Fort Laramie National Historic Site, an agreeable destination in its own right, has the unfortunate distinction of inhabiting the same state as the true giants of the NPS: Yellowstone, Grand Teton, and Devils Tower. In the face of such magnificence, how on earth do you sell a mere fort? Geysers, rugged peaks, and igneous intrusions will always win out over reconstructed Civil War era buildings, of course, but it makes little sense to pass this one by when it's so crucial to understanding the entire American fort system. In their own way, all are linked by their trade, Indian policy, and push for Western expansion, and without them, one wonders how the very parks we now deem superior would have been established and protected. Forts are essential to our historical identity, and the Laramie incarnation is one of the best.
Located three miles southwest of Fort Laramie, WY, near the towns of Guernsey and Torrington, the fort is settled beautifully at the edge of the Laramie River, combining unpolished ruins with faithful reproductions of the past. As a fan of "leave it as it was", I was glad to see mere facades dotting the site, but somehow adding the "new" provides a much-needed insight into how one might have lived on the vast plains over 150 years ago. Founded as a trading post by the American Fur Company in 1836, Fort Laramie was eventually purchased by the U.S. Army in 1849. As a military outpost, it became a key bulwark in the defense of American interests (read: the push of commerce at the behest of the white man), and throughout the following decades, it hosted numerous treaty councils, most of which were broken by The Man when discoveries of gold trumped honor and the sanctity of contracts. At Laramie, the story played out as expected.

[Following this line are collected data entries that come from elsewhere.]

-- ==== Sys2Proof/Machine/Apu.lean ====
section
/-! DEFINITION. The audio synthesizer (64_apu.md): register reads and writes, the frame sequencer, the generators, the
FIFOs and the reference mixer. -/

namespace Sys2Proof.Machine

/-! ### Channels -/

/-- Replace channel k (0 to 3 for channels 1 to 4). -/
def Apu.setCh (k : Fin 4) (c : Channel) (a : Apu) : Apu := { a with ch := a.ch.set k.val c k.isLt }

/-- Set the channel-on flag. -/
def Apu.setOn (k : Fin 4) (b : Bool) (a : Apu) : Apu := a.setCh k { a.ch.get k with on := b }

/-- Set the length counter. -/
def Apu.setLen (k : Fin 4) (n : Nat) (a : Apu) : Apu := a.setCh k { a.ch.get k with len := n }

/-- The envelope register of channels 1, 2 and 4 (R1054, R1059); channel 3 has none. -/
def Apu.envReg (a : Apu) (k : Fin 4) : Half :=
  if k = 0 then a.cnt1H else if k = 1 then a.cnt2L else if k = 2 then 0#16 else a.cnt4L

/-- The register that holds the length enable bit of a channel (R1055, R1058, R1059). -/
def Apu.ctlReg (a : Apu) (k : Fin 4) : Half :=
  if k = 0 then a.cnt1X else if k = 1 then a.cnt2H else if k = 2 then a.cnt3X else a.cnt4H

/-- Whether a channel's DAC is on (R1054, R1056, R1059). -/
def Apu.dacOn (a : Apu) (k : Fin 4) : Bool :=
  if k = 2 then a.cnt3L.getLsbD 7 else (a.envReg k).extractLsb' 11 5 != 0#5

/-- The period of a channel's generator in cycles (R1072, R1077, R1078); none when it never steps (D87). -/
def Apu.period (a : Apu) (k : Fin 4) : Option Nat :=
  if k = 0 then some ((2048 - (a.cnt1X.extractLsb' 0 11).toNat) * 16)
  else if k = 1 then some ((2048 - (a.cnt2H.extractLsb' 0 11).toNat) * 16)
  else if k = 2 then some ((2048 - (a.cnt3X.extractLsb' 0 11).toNat) * 8)
  else
    let s := (a.cnt4H.extractLsb' 4 4).toNat
    let r := (a.cnt4H.extractLsb' 0 3).toNat
    if s ≥ 14 then none else if r = 0 then some (32 <<< s) else some ((64 * r) <<< s)

/-- One clock of the noise shift register (R1078); narrow is the 7-bit mode. -/
def lfsrStep (narrow : Bool) (l : BitVec 15) : BitVec 15 :=
  let x := l.getLsbD 0 != l.getLsbD 1
  let shifted := (l >>> 1) ||| (if x then 0x4000#15 else 0#15)
  if narrow then (shifted &&& ~~~0x40#15) ||| (if x then 0x40#15 else 0#15) else shifted

/-- n clocks of the noise shift register. -/
def lfsrSteps (narrow : Bool) : Nat → BitVec 15 → BitVec 15
  | 0, l => l
  | n + 1, l => lfsrSteps narrow n (lfsrStep narrow l)

/-- Move a channel's generator by n periods (R1072, R1077, R1078). -/
def Apu.stepGenerator (k : Fin 4) (n : Nat) (a : Apu) : Apu :=
  if k = 0 then { a with dutyPos := a.dutyPos.set 0 (a.dutyPos.get 0 + BitVec.ofNat 3 n) }
  else if k = 1 then { a with dutyPos := a.dutyPos.set 1 (a.dutyPos.get 1 + BitVec.ofNat 3 n) }
  else if k = 2 then
    let wraps := (a.wavePos.toNat + n) / 32
    { a with
      wavePos := BitVec.ofNat 5 (a.wavePos.toNat + n),
      waveBank := if a.cnt3L.getLsbD 5 && wraps % 2 == 1 then !a.waveBank else a.waveBank }
  else { a with lfsr := lfsrSteps (a.cnt4H.getLsbD 3) n a.lfsr }

/-- Bring a channel's generator position up to a time, keeping the remainder (R1075, log entry 19). -/
def Apu.advance (k : Fin 4) (now : Nat) (a : Apu) : Apu :=
  match a.period k with
  | none => a.setCh k { a.ch.get k with phaseT := now }
  | some p =>
    let n := (now - (a.ch.get k).phaseT) / p
    (a.stepGenerator k n).setCh k { a.ch.get k with phaseT := (a.ch.get k).phaseT + n * p }

/-- Bring every generator up to a time. -/
def Apu.advanceAll (now : Nat) (a : Apu) : Apu :=
  (((a.advance 0 now).advance 1 now).advance 2 now).advance 3 now

/-- The sweep's next frequency (R1074). -/
def Apu.sweepNext (a : Apu) (shadow : Nat) : Nat :=
  let n := (a.cnt1L.extractLsb' 0 3).toNat
  if a.cnt1L.getLsbD 3 then shadow - (shadow >>> n) else shadow + (shadow >>> n)

/-- The sweep's overflow check: it switches channel 1 off (R1074). -/
def Apu.sweepCheck (a : Apu) (shadow : Nat) : Apu := if a.sweepNext shadow > 2047 then a.setOn 0 false else a

/-- The reloaded sweep timer (R1071, R1074). -/
def Apu.sweepReload (a : Apu) : Nat :=
  if a.cnt1L.extractLsb' 4 3 = 0#3 then 8 else (a.cnt1L.extractLsb' 4 3).toNat

/-- The sweep part of a restart of channel 1 (R1071). -/
def Apu.restartSweep (a : Apu) : Apu :=
  let f := a.cnt1X.extractLsb' 0 11
  let a1 := { a with
    shadow := f, sweept := a.sweepReload,
    sweepOn := a.cnt1L.extractLsb' 4 3 != 0#3 || a.cnt1L.extractLsb' 0 3 != 0#3 }
  if a.cnt1L.extractLsb' 0 3 = 0#3 then a1 else a1.sweepCheck f.toNat

/-- Restart of channel k + 1 at a time (R1071). -/
def Apu.restart (k : Fin 4) (now : Nat) (a : Apu) : Apu :=
  let c := a.ch.get k
  let c1 := { c with
    on := a.dacOn k, len := if c.len = 0 then (if k = 2 then 256 else 64) else c.len, phaseT := now }
  let c2 := if k = 2 then c1 else
    { c1 with vol := ((a.envReg k).extractLsb' 12 4).toNat, envt := ((a.envReg k).extractLsb' 8 3).toNat }
  let a1 := a.setCh k c2
  if k = 0 then a1.restartSweep
  else if k = 1 then a1
  else if k = 2 then { a1 with wavePos := 0#5, waveBank := a.cnt3L.getLsbD 6 }
  else { a1 with lfsr := 0x7FFF#15 }

/-- Restart if the written value has bit 15 set (R1055, R1058, R1059). -/
def Apu.restartIf (v : Half) (k : Fin 4) (now : Nat) (a : Apu) : Apu :=
  if v.getLsbD 15 then a.restart k now else a

/-- Switch a channel off when its DAC is off. -/
def Apu.dacCheck (k : Fin 4) (a : Apu) : Apu := if a.dacOn k then a else a.setOn k false

/-! ### Register writes and reads -/

/-- The sound registers at offsets 0x060 to 0x081, which the master enable governs (R1061). -/
inductive SoundReg where
  | cnt1L | cnt1H | cnt1X | cnt2L | cnt2H | cnt3L | cnt3H | cnt3X | cnt4L | cnt4H | cntL
deriving DecidableEq, Repr

/-- The stored value of a sound register. -/
def Apu.stored (a : Apu) : SoundReg → Half
  | .cnt1L => a.cnt1L | .cnt1H => a.cnt1H | .cnt1X => a.cnt1X | .cnt2L => a.cnt2L | .cnt2H => a.cnt2H
  | .cnt3L => a.cnt3L | .cnt3H => a.cnt3H | .cnt3X => a.cnt3X | .cnt4L => a.cnt4L | .cnt4H => a.cnt4H
  | .cntL => a.cntL

/-- The bits of a sound register that read back; write-only fields read 0 (R1053-R1060). -/
def soundReadMask : SoundReg → Half
  | .cnt1L => 0x007F#16 | .cnt1H => 0xFFC0#16 | .cnt1X => 0x4000#16 | .cnt2L => 0xFFC0#16 | .cnt2H => 0x4000#16
  | .cnt3L => 0x00E0#16 | .cnt3H => 0xE000#16 | .cnt3X => 0x4000#16 | .cnt4L => 0xFF00#16 | .cnt4H => 0x40FF#16
  | .cntL => 0xFF77#16

/-- A read of a sound register; 0 while the master enable is off (R1061). -/
def Apu.readReg (a : Apu) (r : SoundReg) : Half := if a.master then a.stored r &&& soundReadMask r else 0#16

/-- A write of a sound register with the master enable on, at a time (R1053-R1060, R1071, R1075). A write of SOUND3CNT_L
bit 6 or of its dimension bit leaves the bank that plays until a restart or a wrap (R1071, R1077): R1056 and R1063 call
bit 6 the bank played, and which of the two holds between is the model's choice (log entry 31). -/
def Apu.writeOn (a : Apu) (r : SoundReg) (v : Half) (now : Nat) : Apu :=
  match r with
  | .cnt1L => { a with cnt1L := v &&& 0x007F#16 }
  | .cnt1H => ({ a with cnt1H := v }.setLen 0 (64 - (v.extractLsb' 0 6).toNat)).dacCheck 0
  | .cnt1X => ({ a.advance 0 now with cnt1X := v &&& 0x47FF#16 }).restartIf v 0 now
  | .cnt2L => ({ a with cnt2L := v }.setLen 1 (64 - (v.extractLsb' 0 6).toNat)).dacCheck 1
  | .cnt2H => ({ a.advance 1 now with cnt2H := v &&& 0x47FF#16 }).restartIf v 1 now
  | .cnt3L => { a.advance 2 now with cnt3L := v &&& 0x00E0#16 }.dacCheck 2
  | .cnt3H => { a with cnt3H := v &&& 0xE0FF#16 }.setLen 2 (256 - (v.extractLsb' 0 8).toNat)
  | .cnt3X => ({ a.advance 2 now with cnt3X := v &&& 0x47FF#16 }).restartIf v 2 now
  | .cnt4L => ({ a with cnt4L := v &&& 0xFF3F#16 }.setLen 3 (64 - (v.extractLsb' 0 6).toNat)).dacCheck 3
  | .cnt4H => ({ a.advance 3 now with cnt4H := v &&& 0x40FF#16 }).restartIf v 3 now
  | .cntL => { a with cntL := v &&& 0xFF77#16 }

/-- A write of a sound register; ignored while the master enable is off (R1061). -/
def Apu.writeReg (a : Apu) (r : SoundReg) (v : Half) (now : Nat) : Apu := if a.master then a.writeOn r v now else a

/-- A write of SOUNDCNT_H (R1060): bits 11 and 15 empty the FIFOs. -/
def Apu.writeCntH (a : Apu) (v : Half) : Apu :=
  { a with
    cntH := v &&& 0x770F#16, fifoA := if v.getLsbD 11 then [] else a.fifoA,
    fifoB := if v.getLsbD 15 then [] else a.fifoB }

/-- A channel with the on flag and length cleared. -/
def Channel.silence (c : Channel) : Channel := { c with on := false, len := 0 }

/-- A write of SOUNDCNT_X at a time (R1061): bit 7 = 0 clears the registers, the on flags and the lengths. -/
def Apu.writeCntX (a : Apu) (v : Half) (now : Nat) : Apu :=
  if v.getLsbD 7 then { a with master := true }
  else
    let b := a.advanceAll now
    { b with
      master := false, cnt1L := 0#16, cnt1H := 0#16, cnt1X := 0#16, cnt2L := 0#16, cnt2H := 0#16, cnt3L := 0#16,
      cnt3H := 0#16, cnt3X := 0#16, cnt4L := 0#16, cnt4H := 0#16, cntL := 0#16, ch := b.ch.map Channel.silence }

/-- A read of SOUNDCNT_X (R1061). -/
def Apu.readCntX (a : Apu) : Half :=
  (0#8 ++ BitVec.ofBool a.master ++ 0#3 ++ BitVec.ofBool (a.ch.get 3).on ++ BitVec.ofBool (a.ch.get 2).on
    ++ BitVec.ofBool (a.ch.get 1).on ++ BitVec.ofBool (a.ch.get 0).on)

/-- A write of SOUNDBIAS (R1062). -/
def Apu.writeBias (a : Apu) (v : Half) : Apu := { a with bias := v &&& 0xC3FF#16 }

/-- The two FIFOs. -/
inductive Fifo where
  | a
  | b
deriving DecidableEq, Repr

/-- Push bytes onto a queue of at most 32 (R1064, D41). -/
def fifoPush (q bs : List Byte) : List Byte := q ++ bs.take (32 - q.length)

/-- Push bytes onto a FIFO (R1064). -/
def Apu.push (x : Fifo) (bs : List Byte) (a : Apu) : Apu :=
  match x with
  | .a => { a with fifoA := fifoPush a.fifoA bs }
  | .b => { a with fifoB := fifoPush a.fifoB bs }

/-- The queue of a FIFO. -/
def Apu.fifo (a : Apu) : Fifo → List Byte
  | .a => a.fifoA
  | .b => a.fifoB

/-- Whether a FIFO's timer select bit names timer n (R1060, R1080). -/
def Apu.fifoTimer (a : Apu) (x : Fifo) (n : Fin 4) : Bool :=
  match x with
  | .a => (n == 0 && !a.cntH.getLsbD 10) || (n == 1 && a.cntH.getLsbD 10)
  | .b => (n == 0 && !a.cntH.getLsbD 14) || (n == 1 && a.cntH.getLsbD 14)

/-- Take a sample from a FIFO: the oldest byte, or 0 when it is empty (R1080, D96). -/
def Apu.takeSample (x : Fifo) (a : Apu) : Apu :=
  match x with
  | .a => { a with curA := a.fifoA.headD 0#8, fifoA := a.fifoA.tail }
  | .b => { a with curB := a.fifoB.headD 0#8, fifoB := a.fifoB.tail }

/-! ### Frame sequencer -/

/-- Clock a channel's length counter (R1073). -/
def Apu.clockLength (k : Fin 4) (a : Apu) : Apu :=
  let c := a.ch.get k
  if (a.ctlReg k).getLsbD 14 && c.len > 0 then
    a.setCh k { c with len := c.len - 1, on := c.on && c.len != 1 }
  else a

/-- Clock every length counter. -/
def Apu.clockLengths (a : Apu) : Apu := (((a.clockLength 0).clockLength 1).clockLength 2).clockLength 3

/-- The sweep step when its timer reaches 0, at a time (R1074). -/
def Apu.sweepStep (now : Nat) (a : Apu) : Apu :=
  if a.sweepOn && a.cnt1L.extractLsb' 4 3 != 0#3 then
    let new := a.sweepNext a.shadow.toNat
    if new > 2047 then a.setOn 0 false
    else if a.cnt1L.extractLsb' 0 3 = 0#3 then a
    else
      let b := a.advance 0 now
      { b with shadow := BitVec.ofNat 11 new, cnt1X := b.cnt1X.extractLsb' 11 5 ++ BitVec.ofNat 11 new }.sweepCheck new
  else a

/-- Clock the sweep (R1074). -/
def Apu.clockSweep (now : Nat) (a : Apu) : Apu :=
  if a.sweept = 0 then a
  else if a.sweept = 1 then { a with sweept := a.sweepReload }.sweepStep now
  else { a with sweept := a.sweept - 1 }

/-- Clock a channel's envelope (R1076). A timer clocked at 0, which the rule does not speak of (a restart with step time 0,
the step time written later), expires at once: the model's choice (log entry 31). -/
def Apu.clockEnvelope (k : Fin 4) (a : Apu) : Apu :=
  let c := a.ch.get k
  let step := ((a.envReg k).extractLsb' 8 3).toNat
  if step = 0 then a
  else if c.envt ≤ 1 then
    a.setCh k { c with
      envt := step,
      vol := if (a.envReg k).getLsbD 11 then (if c.vol < 15 then c.vol + 1 else c.vol) else c.vol - 1 }
  else a.setCh k { c with envt := c.envt - 1 }

/-- Clock the envelopes of channels 1, 2 and 4. -/
def Apu.clockEnvelopes (a : Apu) : Apu := ((a.clockEnvelope 0).clockEnvelope 1).clockEnvelope 3

/-- One step of the frame sequencer at its due time (R1070). -/
def Apu.frameStep (now : Nat) (a : Apu) : Apu :=
  let lengthsClocked := if a.fsStep.getLsbD 0 then a else a.clockLengths
  let swept := if a.fsStep = 2#3 ∨ a.fsStep = 6#3 then lengthsClocked.clockSweep now else lengthsClocked
  let enveloped := if a.fsStep = 7#3 then swept.clockEnvelopes else swept
  { enveloped with fsStep := a.fsStep + 1#3, nextFs := a.nextFs + 32768 }

/-! ### Output -/

/-- The duty patterns, bit k for step k (R1072). -/
def dutyPattern (d : BitVec 2) : BitVec 8 :=
  if d = 0#2 then 0x80#8 else if d = 1#2 then 0x81#8 else if d = 2#2 then 0xE1#8 else 0x7E#8

/-- The storage address of wave RAM byte i of a bank (R1051). -/
def waveKey (bank : Bool) (i : Nat) : Nat := 0x04000090 + (if bank then 16 else 0) + i

/-- The output of a square channel (R1072). -/
def Apu.squareOut (a : Apu) (k : Fin 4) (duty : BitVec 2) (pos : BitVec 3) : Nat :=
  if (dutyPattern duty).getLsbD pos.toNat then (a.ch.get k).vol else 0

/-- The 4-bit wave sample at the playing position (R1063). -/
def waveSample (m : Memory) (bank : Bool) (pos : BitVec 5) : Nat :=
  let b := m.byte (waveKey bank (pos.toNat / 2))
  if pos.getLsbD 0 then (b.extractLsb' 0 4).toNat else (b.extractLsb' 4 4).toNat

/-- The output of the wave channel (R1077). -/
def Apu.waveOut (a : Apu) (m : Memory) : Nat :=
  let v := waveSample m a.waveBank a.wavePos
  if a.cnt3H.getLsbD 15 then (3 * v) >>> 2
  else if a.cnt3H.extractLsb' 13 2 = 0#2 then 0
  else if a.cnt3H.extractLsb' 13 2 = 1#2 then v
  else if a.cnt3H.extractLsb' 13 2 = 2#2 then v >>> 1
  else v >>> 2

When we last visited Fort Laramie in the summer of 2009, the site was teeming with visitors, costumed reenactors, and a measurable level of good cheer. Now, as January neared its end, the weather was decent, but there wasn't another soul in sight. Even the ranger seemed a little startled as we entered the sub-par visitor center, enthusiastically starting the film for us as if the thing hadn't been played in weeks. The movie, while humble, was pretty damn good, as it was informative, detailed, and - most crucially - not boring. Context was provided, and the facts never got in the way of the overall narrative. Sure, the theater itself was more a glorified waiting room than comfortable center for education and entertainment, but at least it had the rest of the building beat, which was little more than a haphazard collection of books, jams, and Old West odds and ends. We'd skipped the film last time for no good reason, so we were pleased to have "earned" the stamp this time around. Sure, we'd miss the lack of faux soldiers gnawing hardtack riverside, but the walk was worthwhile all the same.
After leaving the visitor center, one should proceed immediately to the Old Bakery, stroll along the river, and then check out the latrine and Old Guardhouse, which allows visitors to walk right in and inspect the Four Seasons-style accomodations for misbehaving soldiers. After more ruins, you'll hit the far end of the fort, the Captain's Quarters, which held the distinction this winter day of being colder inside than the outside air. It was drafty, cramped, and quiet, though they do their best to recreate "homey" scenes with period furniture and the like (from 1872, to be exact). Another highlight is Old Bedlam, which housed bachelor officers and their wild parties. One imagines this was the cathouse of the fort, unless you believe "bedlam" included quiet nights of poetry readings and meditation. The fort's center area (for maneuvers, drills, and all sorts of marching) is large and expansive, allowing one to see how the fort was, at bottom, a relatively large town for the period.
The third in the above series of photos is, of course, from our summer tour, and one can see how much more inviting the fort is during the warmer, greener months. That said, forts were in service during the entire year, not just tourist season, and the lack of green grass doesn't mean you're facing a less authentic view. Regardless of the time of year you visit, the drive to the site is delightful, complete with small town visions, old bridges, and cheeky signs (the one for the town of Fort Laramie says, "Home of 250 Good People and 6 Soreheads"). Regarding the latter, I think I might have encountered one of the six in nearby Torrington, thought one might be tempted to excuse her soreness on account of her five o'clock shadow. Maybe I should have directed her to the fort; not even a female Tom Selleck could resist its charms.